→ Provided entries
====

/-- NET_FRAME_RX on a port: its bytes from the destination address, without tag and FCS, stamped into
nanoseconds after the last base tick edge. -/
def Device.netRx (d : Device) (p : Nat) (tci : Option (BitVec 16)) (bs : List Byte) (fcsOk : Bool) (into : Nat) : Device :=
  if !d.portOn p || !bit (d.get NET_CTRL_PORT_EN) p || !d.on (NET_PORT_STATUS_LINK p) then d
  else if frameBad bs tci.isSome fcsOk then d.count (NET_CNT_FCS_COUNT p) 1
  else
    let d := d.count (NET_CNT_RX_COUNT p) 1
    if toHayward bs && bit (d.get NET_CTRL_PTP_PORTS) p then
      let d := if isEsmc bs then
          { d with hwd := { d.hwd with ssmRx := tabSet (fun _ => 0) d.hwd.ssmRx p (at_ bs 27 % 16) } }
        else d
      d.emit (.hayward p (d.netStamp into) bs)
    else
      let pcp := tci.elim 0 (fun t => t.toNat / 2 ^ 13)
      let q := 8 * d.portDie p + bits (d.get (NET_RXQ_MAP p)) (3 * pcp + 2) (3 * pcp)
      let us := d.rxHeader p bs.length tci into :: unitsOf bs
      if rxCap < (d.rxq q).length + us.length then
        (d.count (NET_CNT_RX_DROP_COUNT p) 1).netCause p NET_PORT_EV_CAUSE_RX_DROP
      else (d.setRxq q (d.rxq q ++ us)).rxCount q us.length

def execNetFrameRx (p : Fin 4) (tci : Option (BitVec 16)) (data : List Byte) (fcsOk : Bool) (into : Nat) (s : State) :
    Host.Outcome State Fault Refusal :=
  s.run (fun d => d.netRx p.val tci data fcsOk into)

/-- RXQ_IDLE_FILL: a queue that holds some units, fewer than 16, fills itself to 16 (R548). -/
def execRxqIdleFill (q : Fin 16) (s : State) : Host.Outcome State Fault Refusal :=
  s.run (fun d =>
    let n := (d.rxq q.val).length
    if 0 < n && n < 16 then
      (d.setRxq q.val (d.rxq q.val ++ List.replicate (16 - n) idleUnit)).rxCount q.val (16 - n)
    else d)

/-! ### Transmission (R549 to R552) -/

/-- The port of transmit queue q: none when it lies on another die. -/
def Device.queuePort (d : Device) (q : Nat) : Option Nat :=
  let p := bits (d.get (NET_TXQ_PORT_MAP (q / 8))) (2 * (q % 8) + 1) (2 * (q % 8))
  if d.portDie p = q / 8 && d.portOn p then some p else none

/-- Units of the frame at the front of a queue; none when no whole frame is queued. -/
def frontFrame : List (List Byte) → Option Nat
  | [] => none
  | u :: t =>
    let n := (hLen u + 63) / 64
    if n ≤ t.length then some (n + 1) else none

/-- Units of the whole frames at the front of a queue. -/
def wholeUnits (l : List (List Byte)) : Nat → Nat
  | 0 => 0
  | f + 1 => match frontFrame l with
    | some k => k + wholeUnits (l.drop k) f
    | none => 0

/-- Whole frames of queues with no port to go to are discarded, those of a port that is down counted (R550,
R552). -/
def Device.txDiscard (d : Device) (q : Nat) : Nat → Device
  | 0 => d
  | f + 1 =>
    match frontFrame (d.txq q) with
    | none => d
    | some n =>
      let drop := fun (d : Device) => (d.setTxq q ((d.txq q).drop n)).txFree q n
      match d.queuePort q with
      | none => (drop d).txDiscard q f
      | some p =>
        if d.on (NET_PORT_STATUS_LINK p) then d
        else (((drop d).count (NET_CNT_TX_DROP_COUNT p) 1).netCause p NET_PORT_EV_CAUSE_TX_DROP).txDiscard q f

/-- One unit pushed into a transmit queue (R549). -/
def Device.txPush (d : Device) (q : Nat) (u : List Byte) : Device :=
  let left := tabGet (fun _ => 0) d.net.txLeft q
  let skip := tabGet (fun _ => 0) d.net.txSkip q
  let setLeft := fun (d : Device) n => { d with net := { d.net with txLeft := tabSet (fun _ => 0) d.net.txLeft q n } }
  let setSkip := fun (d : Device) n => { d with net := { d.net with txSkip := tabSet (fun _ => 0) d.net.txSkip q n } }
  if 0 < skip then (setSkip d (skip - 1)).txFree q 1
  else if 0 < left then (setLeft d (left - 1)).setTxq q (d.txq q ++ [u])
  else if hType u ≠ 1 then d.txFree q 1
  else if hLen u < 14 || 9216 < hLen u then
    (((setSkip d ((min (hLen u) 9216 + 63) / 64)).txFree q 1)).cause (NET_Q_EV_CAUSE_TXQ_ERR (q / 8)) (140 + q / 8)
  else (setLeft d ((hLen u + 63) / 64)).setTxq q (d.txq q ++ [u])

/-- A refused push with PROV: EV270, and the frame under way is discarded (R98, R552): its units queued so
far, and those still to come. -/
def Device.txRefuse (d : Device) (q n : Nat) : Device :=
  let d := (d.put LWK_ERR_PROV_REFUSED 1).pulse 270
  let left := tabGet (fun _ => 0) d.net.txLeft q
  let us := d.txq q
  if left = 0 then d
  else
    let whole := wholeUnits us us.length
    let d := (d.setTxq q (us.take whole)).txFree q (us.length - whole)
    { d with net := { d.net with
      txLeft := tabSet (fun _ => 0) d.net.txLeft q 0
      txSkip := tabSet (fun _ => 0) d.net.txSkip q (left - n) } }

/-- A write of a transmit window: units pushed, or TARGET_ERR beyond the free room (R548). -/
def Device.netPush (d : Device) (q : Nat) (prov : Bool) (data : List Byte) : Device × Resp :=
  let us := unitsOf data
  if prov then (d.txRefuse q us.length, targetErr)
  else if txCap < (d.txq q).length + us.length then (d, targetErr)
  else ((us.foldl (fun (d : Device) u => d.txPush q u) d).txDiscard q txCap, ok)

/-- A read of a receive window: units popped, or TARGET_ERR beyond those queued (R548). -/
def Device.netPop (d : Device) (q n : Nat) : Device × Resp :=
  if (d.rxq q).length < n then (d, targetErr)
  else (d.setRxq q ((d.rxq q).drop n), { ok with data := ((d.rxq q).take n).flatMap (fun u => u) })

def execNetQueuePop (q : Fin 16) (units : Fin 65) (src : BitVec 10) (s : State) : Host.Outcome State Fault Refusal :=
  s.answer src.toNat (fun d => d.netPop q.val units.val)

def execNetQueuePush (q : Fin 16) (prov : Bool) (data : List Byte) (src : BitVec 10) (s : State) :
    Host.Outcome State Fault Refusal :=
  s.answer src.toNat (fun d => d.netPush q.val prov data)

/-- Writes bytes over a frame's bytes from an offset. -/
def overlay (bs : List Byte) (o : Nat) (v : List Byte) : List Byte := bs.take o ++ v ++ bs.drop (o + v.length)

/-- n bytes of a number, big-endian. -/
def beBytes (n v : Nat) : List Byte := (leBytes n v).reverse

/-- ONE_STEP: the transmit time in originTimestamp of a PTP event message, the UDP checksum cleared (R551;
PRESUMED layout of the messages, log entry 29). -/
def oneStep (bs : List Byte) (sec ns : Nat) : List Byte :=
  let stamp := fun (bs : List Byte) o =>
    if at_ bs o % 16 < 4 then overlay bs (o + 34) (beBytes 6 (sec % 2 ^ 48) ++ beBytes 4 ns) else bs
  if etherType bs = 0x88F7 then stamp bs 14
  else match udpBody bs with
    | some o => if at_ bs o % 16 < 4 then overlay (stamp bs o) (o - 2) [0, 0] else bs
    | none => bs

====

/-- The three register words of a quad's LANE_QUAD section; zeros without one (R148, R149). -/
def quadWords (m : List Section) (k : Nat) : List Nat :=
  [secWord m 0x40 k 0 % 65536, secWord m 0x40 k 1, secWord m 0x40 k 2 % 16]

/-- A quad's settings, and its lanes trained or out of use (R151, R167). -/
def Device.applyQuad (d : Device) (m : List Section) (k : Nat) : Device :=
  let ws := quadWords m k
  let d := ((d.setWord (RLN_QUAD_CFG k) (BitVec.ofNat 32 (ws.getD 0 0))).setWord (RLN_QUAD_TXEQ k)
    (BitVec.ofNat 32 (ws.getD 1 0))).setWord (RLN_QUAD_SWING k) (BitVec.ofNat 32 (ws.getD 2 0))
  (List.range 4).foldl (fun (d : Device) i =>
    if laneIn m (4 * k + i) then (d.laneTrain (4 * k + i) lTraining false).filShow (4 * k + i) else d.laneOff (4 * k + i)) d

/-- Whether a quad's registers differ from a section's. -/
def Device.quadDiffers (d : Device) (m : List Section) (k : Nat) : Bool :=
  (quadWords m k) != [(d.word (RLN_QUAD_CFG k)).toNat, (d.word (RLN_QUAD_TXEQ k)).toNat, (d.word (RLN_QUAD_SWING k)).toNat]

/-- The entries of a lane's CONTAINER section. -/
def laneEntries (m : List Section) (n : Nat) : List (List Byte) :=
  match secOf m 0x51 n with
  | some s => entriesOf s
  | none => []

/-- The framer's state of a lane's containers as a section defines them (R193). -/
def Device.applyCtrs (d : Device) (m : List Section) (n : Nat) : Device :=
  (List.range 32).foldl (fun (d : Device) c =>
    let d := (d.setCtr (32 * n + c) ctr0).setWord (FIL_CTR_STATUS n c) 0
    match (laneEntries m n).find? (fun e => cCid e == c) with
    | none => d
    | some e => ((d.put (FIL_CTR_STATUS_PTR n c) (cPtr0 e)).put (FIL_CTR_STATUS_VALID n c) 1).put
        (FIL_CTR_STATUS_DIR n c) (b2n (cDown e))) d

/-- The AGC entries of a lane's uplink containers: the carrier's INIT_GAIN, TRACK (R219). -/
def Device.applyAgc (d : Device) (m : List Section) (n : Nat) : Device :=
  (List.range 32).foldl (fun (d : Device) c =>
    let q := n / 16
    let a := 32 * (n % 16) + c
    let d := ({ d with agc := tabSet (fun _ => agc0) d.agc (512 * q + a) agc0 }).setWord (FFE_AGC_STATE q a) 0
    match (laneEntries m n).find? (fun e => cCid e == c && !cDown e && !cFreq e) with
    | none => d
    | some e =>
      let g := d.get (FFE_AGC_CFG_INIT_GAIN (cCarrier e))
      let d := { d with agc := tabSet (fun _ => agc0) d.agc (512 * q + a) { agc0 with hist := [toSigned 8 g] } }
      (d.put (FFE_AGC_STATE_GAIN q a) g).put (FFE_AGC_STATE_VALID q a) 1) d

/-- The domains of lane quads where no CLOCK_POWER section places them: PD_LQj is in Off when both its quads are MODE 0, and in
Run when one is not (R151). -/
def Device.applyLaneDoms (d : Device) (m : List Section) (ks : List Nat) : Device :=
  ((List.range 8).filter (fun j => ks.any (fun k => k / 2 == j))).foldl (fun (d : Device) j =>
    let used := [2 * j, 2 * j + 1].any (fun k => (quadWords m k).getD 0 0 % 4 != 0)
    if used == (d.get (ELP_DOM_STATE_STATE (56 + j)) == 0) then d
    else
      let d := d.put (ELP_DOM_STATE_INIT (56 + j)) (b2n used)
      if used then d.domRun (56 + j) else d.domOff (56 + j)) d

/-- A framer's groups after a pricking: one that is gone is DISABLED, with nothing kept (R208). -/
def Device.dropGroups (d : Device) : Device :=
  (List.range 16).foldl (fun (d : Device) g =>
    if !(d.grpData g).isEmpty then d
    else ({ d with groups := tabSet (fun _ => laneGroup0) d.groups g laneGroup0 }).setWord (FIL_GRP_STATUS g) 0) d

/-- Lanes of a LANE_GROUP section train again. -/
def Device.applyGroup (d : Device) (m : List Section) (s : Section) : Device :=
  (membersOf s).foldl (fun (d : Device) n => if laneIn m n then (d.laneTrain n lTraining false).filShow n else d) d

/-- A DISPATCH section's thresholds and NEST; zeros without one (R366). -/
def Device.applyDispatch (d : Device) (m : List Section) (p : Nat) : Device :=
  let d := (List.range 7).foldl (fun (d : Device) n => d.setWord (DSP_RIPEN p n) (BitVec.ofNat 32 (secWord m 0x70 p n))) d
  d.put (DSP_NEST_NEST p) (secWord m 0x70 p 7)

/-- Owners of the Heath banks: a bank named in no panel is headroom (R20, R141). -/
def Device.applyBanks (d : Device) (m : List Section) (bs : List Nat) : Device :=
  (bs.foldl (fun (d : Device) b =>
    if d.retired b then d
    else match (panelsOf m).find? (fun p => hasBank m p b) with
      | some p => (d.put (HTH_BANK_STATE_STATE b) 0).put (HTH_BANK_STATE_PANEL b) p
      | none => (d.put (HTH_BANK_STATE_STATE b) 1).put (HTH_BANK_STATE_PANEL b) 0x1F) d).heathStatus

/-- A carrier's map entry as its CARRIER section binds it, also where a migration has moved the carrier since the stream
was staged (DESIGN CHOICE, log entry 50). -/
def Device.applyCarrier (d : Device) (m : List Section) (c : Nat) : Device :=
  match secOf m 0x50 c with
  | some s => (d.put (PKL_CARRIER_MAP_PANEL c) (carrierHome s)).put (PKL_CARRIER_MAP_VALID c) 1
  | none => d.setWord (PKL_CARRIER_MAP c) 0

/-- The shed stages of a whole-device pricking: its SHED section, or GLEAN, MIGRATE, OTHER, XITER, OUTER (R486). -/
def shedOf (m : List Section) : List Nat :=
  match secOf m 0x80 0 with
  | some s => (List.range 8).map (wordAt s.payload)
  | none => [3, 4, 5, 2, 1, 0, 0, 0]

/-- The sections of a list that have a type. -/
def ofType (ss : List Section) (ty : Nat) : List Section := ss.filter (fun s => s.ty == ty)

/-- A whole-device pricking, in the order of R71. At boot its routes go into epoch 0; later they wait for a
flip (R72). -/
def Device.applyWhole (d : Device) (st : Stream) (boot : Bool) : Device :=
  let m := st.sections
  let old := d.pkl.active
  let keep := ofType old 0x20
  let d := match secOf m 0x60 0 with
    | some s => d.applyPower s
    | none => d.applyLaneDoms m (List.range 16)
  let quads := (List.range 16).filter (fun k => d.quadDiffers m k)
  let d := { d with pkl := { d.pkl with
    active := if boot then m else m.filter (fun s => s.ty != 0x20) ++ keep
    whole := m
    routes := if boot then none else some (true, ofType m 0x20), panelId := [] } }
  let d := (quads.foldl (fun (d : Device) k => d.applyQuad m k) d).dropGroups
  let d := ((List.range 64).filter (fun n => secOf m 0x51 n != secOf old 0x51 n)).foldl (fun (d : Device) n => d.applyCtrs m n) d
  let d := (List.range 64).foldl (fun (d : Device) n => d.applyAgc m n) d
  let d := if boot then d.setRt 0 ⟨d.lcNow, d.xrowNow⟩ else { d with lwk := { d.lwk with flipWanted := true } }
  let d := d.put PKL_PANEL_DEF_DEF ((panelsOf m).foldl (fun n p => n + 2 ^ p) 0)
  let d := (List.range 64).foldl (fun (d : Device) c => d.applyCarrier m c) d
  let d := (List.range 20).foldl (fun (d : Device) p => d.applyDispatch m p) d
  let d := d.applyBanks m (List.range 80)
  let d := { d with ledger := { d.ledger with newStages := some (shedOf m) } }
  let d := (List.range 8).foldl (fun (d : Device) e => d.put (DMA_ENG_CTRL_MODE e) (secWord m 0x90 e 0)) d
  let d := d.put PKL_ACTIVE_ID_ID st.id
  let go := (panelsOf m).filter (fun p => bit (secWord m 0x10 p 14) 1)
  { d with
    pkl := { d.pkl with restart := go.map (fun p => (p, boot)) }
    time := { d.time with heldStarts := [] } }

====

→ Exercise aim
Word for word, restate the lines of the data above that fall between the line holding "let d := (quads.foldl" and the line holding "let d := (List.range 20).foldl", inclusive, and no other lines.

→ Answer to this problem
  let d := (quads.foldl (fun (d : Device) k => d.applyQuad m k) d).dropGroups
  let d := ((List.range 64).filter (fun n => secOf m 0x51 n != secOf old 0x51 n)).foldl (fun (d : Device) n => d.applyCtrs m n) d
  let d := (List.range 64).foldl (fun (d : Device) n => d.applyAgc m n) d
  let d := if boot then d.setRt 0 ⟨d.lcNow, d.xrowNow⟩ else { d with lwk := { d.lwk with flipWanted := true } }
  let d := d.put PKL_PANEL_DEF_DEF ((panelsOf m).foldl (fun n p => n + 2 ^ p) 0)
  let d := (List.range 64).foldl (fun (d : Device) c => d.applyCarrier m c) d
  let d := (List.range 20).foldl (fun (d : Device) p => d.applyDispatch m p) d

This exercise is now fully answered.